= WHAT IS REQUIRED =
Below this line is a set of entries; quote exactly the lines from the line that contains "def Look.width (k" to the line that contains "if k.lams.isEmpty then (k.lamTaps.mapM", both lines included.

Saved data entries
===============

-- ==== Sys2Proof/Machine/Textures.lean ====
section
/-! DEFINITION. Lookups: spectral tables (WLUT and WCMF, R140, R141, R398) and textures (TEX and WTEX, R218, R219, R323, R399, R400).
Values are formed exactly and rounded once. -/
namespace Sys2Proof.Machine
open Sys2Proof Host

/-! ### WLUT and WCMF (R140, R141) -/

/-- A table value read as it stands: a NaN is the canonical one, and raises IV if it is signalling (R75; log entry 51). -/
def plainValue (v : Nat) : Nat × Flags := match f32 v with | .nan s => (Fmt.fp32.qnan, if s then fIV else 0) | _ => (v, 0)

/-- A table value at a wavelength: the FP32 bits, the flags, and the bins it reads. -/
def SpecTab.at (x : SpecTab) (lam : Nat) : Nat × Flags × List Nat :=
  let n := x.vals.length
  let v (j : Nat) : Nat := x.vals.getD j 0
  let si : Flags := siOf .fp32 [lam]
  let plain (j : Nat) : Nat × Flags × List Nat := ((plainValue (v j)).1, (plainValue (v j)).2 ||| si, [j])
  let stop (j : Nat) : Nat × Flags × List Nat := if x.edge = 1 then plain j else (0, si, [])
  match f32 lam with
  | .nan _ => (Fmt.fp32.qnan, fIV, [])
  | l =>
    if n = 1 then plain 0
    else match l with
      | .inf neg => if neg then stop 0 else stop (n - 1)
      | l =>
        let u := (l.rat - q32 x.l0) / q32 x.dl
        if u < 0 then stop 0
        else if ((n - 1 : Nat) : Rat) < u then stop (n - 1)
        else
          let j := min u.floor.toNat (n - 2)
          let f := u - j
          let a := f32 (v j); let b := f32 (v (j + 1))
          let (d, i1) := exactSum false [b, a.negate]
          let (p, i2) := (FVal.ofRat f).mul d
          let (s, i3) := exactSum false [a, p]
          let (y, fl) := roundTo .fp32 .rne (match s with | .nan _ => .nan false | w => w)
          (y, fl ||| si ||| (if i1 || i2 || i3 || a.isSNan || b.isSNan then fIV else 0), [j, j + 1])

/-- Whether a line read for these bins of a slot is poisoned. -/
def State.binPoison (s : State) (ctx idx : Nat) (bins : List Nat) : Bool :=
  let c := s.ctx ctx
  let home (off : Nat) : Nat := c.tabHome ((tabKind c 1).1 + 1024 * idx + off)
  s.mem.poisoned (home 0) || bins.any fun j => s.mem.poisoned (home (64 + 4 * j))

/-- WLUT (R140). -/
def execWlut (stl : BitVec 3) (d a b : BitVec 7) (s : State) : Outcome State Fault Refusal :=
  issueVariable (.wlut stl d a b) .other (fun e t =>
    let idx := (e.vec b t)
    match e.s.specTable e.b.ctx idx.val.toNat with
    | none => { err := some (trap .access) }
    | some (x, _) =>
      let ys := (List.range 8).map fun i => x.at (e.slot a 0 i t).val.toNat
      let z := idx.poison || e.s.binPoison e.b.ctx idx.val.toNat (ys.flatMap (·.2.2))
      packetRes e d (slots8 0 fun i =>
        let y := ys.getD i (0, 0, [])
        (⟨BitVec.ofNat 32 y.1, z || (e.slot a 0 i t).poison⟩, y.2.1))) s

/-- WCMF (R141). -/
def execWcmf (stl : BitVec 3) (d a b : BitVec 7) (s : State) : Outcome State Fault Refusal :=
  issueVariable (.wcmf stl d a b) .other (fun e t =>
    let x3 := (SMap.get 0 e.g.x 3).toNat
    match (List.range 4).mapM fun c => e.s.specTable e.b.ctx (x3 + c) with
    | none => { err := some (trap .access) }
    | some ts =>
      let rs := ts.map fun x => (List.range 8).map fun i => x.1.at (e.slot b 0 i t).val.toNat
      let z := (List.range 4).any fun c => e.s.binPoison e.b.ctx (x3 + c) ((rs.getD c []).flatMap (·.2.2))
      let src := (List.range 8).any fun i => (e.slot a 0 i t).poison || (e.slot b 0 i t).poison
      packetRes e d (slots8 0 fun c =>
        if 4 ≤ c then (⟨0, z⟩, 0)
        else
          let r := rs.getD c []
          let terms := (List.range 8).map fun i => (⟨false, [f32 (e.slot a 0 i t).val.toNat, f32 (r.getD i (0, 0, [])).1]⟩ : Term)
          let (y, fl) := sumRound .fp32 (arithMode e.g) terms
          (⟨BitVec.ofNat 32 y, z || src⟩, fl ||| r.foldl (fun f x => f ||| x.2.1) 0))) s

/-! ### Axes (R323, R400) -/

/-- The texels of an axis with their weights, none standing for a texel of +0; no list where the lookup gives a NaN. -/
abbrev Taps := Option (List (Option Nat × Rat))

/-- An index resolved by an edge mode (R400). -/
def edgeIndex (mode n : Nat) (i : Int) : Option Nat :=
  if 0 ≤ i ∧ i < n then some i.toNat
  else match mode with
    | 0 => some (if i < 0 then 0 else n - 1)
    | 1 => some (i % n).toNat
    | 2 => let m := (i % (2 * n)).toNat; some (if m < n then m else 2 * n - 1 - m)
    | _ => none

/-- The weight of an axis (R219): RNE to a multiple of 2^−16. -/
def axisWeight (f : Rat) : Rat := ((roundMag .rne false (f * 65536)).1 : Rat) / 65536

/-- The taps of an axis of extent n at s (R323). -/
def axisTaps (mode n : Nat) (filtered : Bool) (s : FVal) : Taps :=
  match s with
  | .nan _ => none
  | .inf neg => match mode with
    | 0 => some [(some (if neg then 0 else n - 1), 1)]
    | 3 => some [(none, 1)]
    | _ => none
  | v =>
    let q := v.rat
    if filtered then
      let j := q.floor
      let w := axisWeight (q - j)
      some ([(edgeIndex mode n j, 1 - w), (edgeIndex mode n (j + 1), w)].filter fun x => x.2 != 0)
    else some [(edgeIndex mode n (q + 1 / 2).floor, 1)]

/-- s on a spatial axis: c × n − ½. -/
def spatialS (c : Nat) (n : Nat) : FVal := match f32 c with
  | .nan x => .nan x | .inf neg => .inf neg | v => FVal.ofRat (v.rat * n - 1 / 2)

/-! ### Texels (R399) -/

/-- A descriptor with its sampler, at a level. -/
structure Tex where
  e : Nat
  linear : Bool
  level : Nat
  deriving DecidableEq, Repr

def Tex.f (x : Tex) (lo n : Nat) : Nat := entryField x.e lo n
def Tex.kind (x : Tex) : Nat := x.f 262 3
def Tex.fmt (x : Tex) : Fmt := (Fmt.ofCode (x.f 268 4) (x.f 267 1 == 1)).getD .fp32
def Tex.extent (x : Tex) (axis k : Nat) : Nat := max 1 ((x.f (336 - 16 * axis) 16 + 1) / 2 ^ k)
def Tex.edge (x : Tex) (axis : Nat) : Nat := x.f (286 - 2 * axis) 2
def Tex.filtered (x : Tex) (axis : Nat) : Bool := x.linear && x.f (276 + axis) 1 == 1
def Tex.bins (x : Tex) : Nat := x.f 296 8 + 1
def Tex.channels (x : Tex) : Nat := x.f 265 2 + 1
/-- Elements and bytes of a texel. -/
def Tex.elems (x : Tex) : Nat := match x.kind with | 1 => x.channels | 2 => 3 | _ => x.bins
def Tex.texelBytes (x : Tex) : Nat := x.elems * (x.fmt.bits / 8)
/-- LOFF of a level. -/
def Tex.levelOff (x : Tex) (k : Nat) : Nat :=
  (List.range k).foldl (fun n j => n + (x.extent 0 j * x.extent 1 j * x.extent 2 j * x.texelBytes + 255) / 256 * 256) 0
/-- The address of element m of a texel. -/
def Tex.addr (x : Tex) (iu iv iw m : Nat) : Nat :=
  let k := x.level
  x.f 448 64 + x.levelOff k + ((iw * x.extent 1 k + iv) * x.extent 0 k + iu) * x.texelBytes + m * (x.fmt.bits / 8)

/-- The exact value of a texel element, each line as a texel cache may read it (R323), with its poison; none where the read faults. -/
def State.texel (s : State) (ag : Agent) (x : Tex) (iu iv iw m : Nat) : Option (FVal × Bool) :=
  match s.resolve ag .read (x.addr iu iv iw m) (x.fmt.bits / 8) with
  | .ok ps => let (n, z) := s.seenParts ag.ctx (2 ^ 40 + ag.core) ps; some (x.fmt.value n, z)
  | .error _ => none

/-- The taps of the three spatial axes. -/
def Tex.taps (x : Tex) (c : List Nat) : List Taps :=
  (List.range 3).map fun a => axisTaps (x.edge a) (x.extent a x.level) (x.filtered a) (spatialS (c.getD a 0) (x.extent a x.level))

/-- Σ weights × texel over the spatial taps and those along λ (R219), rounded once: none where a read faults. `pick` gives the element. -/
def State.filter (s : State) (ag : Agent) (x : Tex) (us vs ws ls : List (Option Nat × Rat)) : Option (Nat × Bool) :=
  let combos := us.flatMap fun u => vs.flatMap fun v => ws.flatMap fun w => ls.map fun l => (u, v, w, l)
  let one (c : (Option Nat × Rat) × (Option Nat × Rat) × (Option Nat × Rat) × (Option Nat × Rat)) : Option (FVal × Bool) :=
    let k := c.1.2 * c.2.1.2 * c.2.2.1.2 * c.2.2.2.2
    match c.1.1, c.2.1.1, c.2.2.1.1, c.2.2.2.1 with
    | some iu, some iv, some iw, some m => (s.texel ag x iu iv iw m).map fun v => (((FVal.num k).mul v.1).1, v.2)
    | _, _, _, _ => some (.zero false, false)
  match combos.mapM one with
  | none => none
  | some vs => some ((roundTo .fp32 .rne (match (exactSum false (vs.map (·.1))).1 with | .nan _ => .nan false | v => v)).1, vs.any (·.2))

/-- A loaded descriptor of an accepted kind with a loaded sampler (R218). -/
def State.texOf (s : State) (ctx desc samp : Nat) (kinds : List Nat) : Option (Tex × Nat) :=
  match s.tabEntry ctx 2 desc, s.tabEntry ctx 3 samp with
  | some (d, _), some (p, _) =>
    if texLoaded d && sampLoaded p && kinds.contains (entryField d 262 3) then some (⟨d, p % 2 == 1, 0⟩, p) else none
  | _, _ => none

/-- The level TEX selects (R400). -/
def texLevel (x : Tex) (samp lod : Nat) : Nat :=
  if entryField samp 1 2 = 0 then 0
  else match f32 lod with
    | .nan _ => 0
    | .inf neg => if neg then 0 else x.f 272 4
    | v => (max 0 (min ((x.f 272 4 : Nat) : Int) (v.rat + q32 (entryField samp 32 32) + 1 / 2).floor)).toNat

/-! ### TEX and WTEX (R218, R219): the checks are made at issue; the texels are read when the result comes (R288) -/

/-- The texel bytes a lookup reads: address and number. -/
def Tex.reads (x : Tex) (sp : List Taps) (ls : Taps) : List (Nat × Nat) :=
  match sp, ls with
  | [some us, some vs, some ws], some l =>
    us.flatMap fun u => vs.flatMap fun v => ws.flatMap fun w => l.filterMap fun m =>
      match u.1, v.1, w.1, m.1 with
      | some iu, some iv, some iw, some k => some (x.addr iu iv iw k, x.fmt.bits / 8)
      | _, _, _, _ => none
  | _, _ => []

/-- What an element of a lookup delivers: its bits and whether a NaN input reached it. -/
def State.lookup (s : State) (ag : Agent) (x : Tex) (sp : List Taps) (ls : Taps) : Option (Nat × Bool × Bool) :=
  match sp, ls with
  | [some us, some vs, some ws], some l => (s.filter ag x us vs ws l).map fun r => (r.1, r.2, false)
  | _, _ => some (Fmt.fp32.qnan, false, true)

/-- Whether a lookup gives the canonical NaN: an axis resolves to none. -/
def tapsInvalid (sp : List Taps) (ls : Taps) : Bool := sp.any (·.isNone) || ls.isNone

/-- The taps along λ of a spectral kind. -/
def Tex.lamTaps (x : Tex) (lam : Nat) : Taps :=
  let sl : FVal := match f32 lam with
    | .nan b => .nan b | .inf neg => .inf neg | v => FVal.ofRat ((v.rat - q32 (x.f 416 32)) / q32 (x.f 384 32))
  axisTaps (x.edge 3) x.bins (x.filtered 3) sl

/-- c0·λ² + c1·λ + c2 at an infinite λ (R219 gives no value there): its limit, which the highest coefficient that is not 0 decides (DESIGN CHOICE, log
entry 52). -/
def sigmoidAtInf (neg : Bool) (c0 c1 : FVal) (c2 : Nat) : Nat :=
  let inf (minus : Bool) : Nat := if minus then 0xFF800000 else 0x7F800000
  if (f32 c2).isNan then Fmt.fp32.qnan
  else match c0, c1 with
  | .nan _, _ | _, .nan _ => Fmt.fp32.qnan
  | .zero _, .zero _ => c2
  | .zero _, b => inf (b.negative != neg)
  | a, _ => inf a.negative

/-- A slot of WTEX at a wavelength: bits, poison, whether IV is raised. -/
def State.wtexSlot (s : State) (ag : Agent) (x : Tex) (sp : List Taps) (lam : Nat) : Option (Nat × Bool × Bool) :=
  if x.kind = 2 then
    match (List.range 3).mapM fun m => s.lookup ag x sp (some [(some m, 1)]) with
    | none => none
    | some cs =>
      let z := cs.any (·.2.1)
      let l := f32 lam
      if l.isNan || cs.any (·.2.2) then some (Fmt.fp32.qnan, z, true)
      else
        let c (i : Nat) : FVal := f32 (cs.getD i (0, false, false)).1
        let y : Nat := match l with
          | .inf neg => sigmoidAtInf neg (c 0) (c 1) (cs.getD 2 (0, false, false)).1
          | l => (sumRound .fp32 .rne [⟨false, [c 0, l, l]⟩, ⟨false, [c 1, l]⟩, ⟨false, [c 2]⟩]).1
        some ((SpecFn.sigm.eval (BitVec.ofNat 32 y)).1.toNat, z, false)
  else s.lookup ag x sp (x.lamTaps lam)

/-- The descriptor of a lookup at its level, and its taps along λ: one for each channel of TEX, each coefficient of a sigmoid, each wavelength. -/
def Look.tex (k : Look) : Tex := ⟨k.e, k.linear, k.level⟩
def Look.lamTaps (k : Look) : List Taps :=
  let x := k.tex
  if k.lams.isEmpty then (List.range x.channels).map fun m => some [(some m, 1)]
  else if x.kind = 2 then (List.range 3).map fun m => some [(some m, 1)]
  else k.lams.map x.lamTaps
/-- The texel bytes a lookup reads. -/
def Look.reads (k : Look) : List (Nat × Nat) := k.lamTaps.flatMap fun l => k.tex.reads (k.tex.taps k.c) l
/-- Whether a lookup raises IV (R219): a NaN reaches one of its elements. -/
def Look.invalid (k : Look) : Bool :=
  (k.lamTaps.any fun l => tapsInvalid (k.tex.taps k.c) l) || (k.tex.kind == 2 && k.lams.any fun l => (f32 l).isNan)
/-- How many registers a lookup delivers. -/
def Look.width (k : Look) : Nat := if k.lams.isEmpty then 4 else 8

/-- The elements of a lookup as its texels stand: bits and poison; none where a read faults. -/
def State.lookSlots (s : State) (ag : Agent) (k : Look) : Option (List (Nat × Bool)) :=
  let sp := k.tex.taps k.c
  if k.lams.isEmpty then (k.lamTaps.mapM fun l => s.lookup ag k.tex sp l).map fun ys => ys.map fun y => (y.1, y.2.1)
  else (k.lams.mapM fun l => s.wtexSlot ag k.tex sp l).map fun ys => ys.map fun y => (y.1, y.2.1)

===============

= TASK SOLUTION =
def Look.width (k : Look) : Nat := if k.lams.isEmpty then 4 else 8

/-- The elements of a lookup as its texels stand: bits and poison; none where a read faults. -/
def State.lookSlots (s : State) (ag : Agent) (k : Look) : Option (List (Nat × Bool)) :=
  let sp := k.tex.taps k.c
  if k.lams.isEmpty then (k.lamTaps.mapM fun l => s.lookup ag k.tex sp l).map fun ys => ys.map fun y => (y.1, y.2.1)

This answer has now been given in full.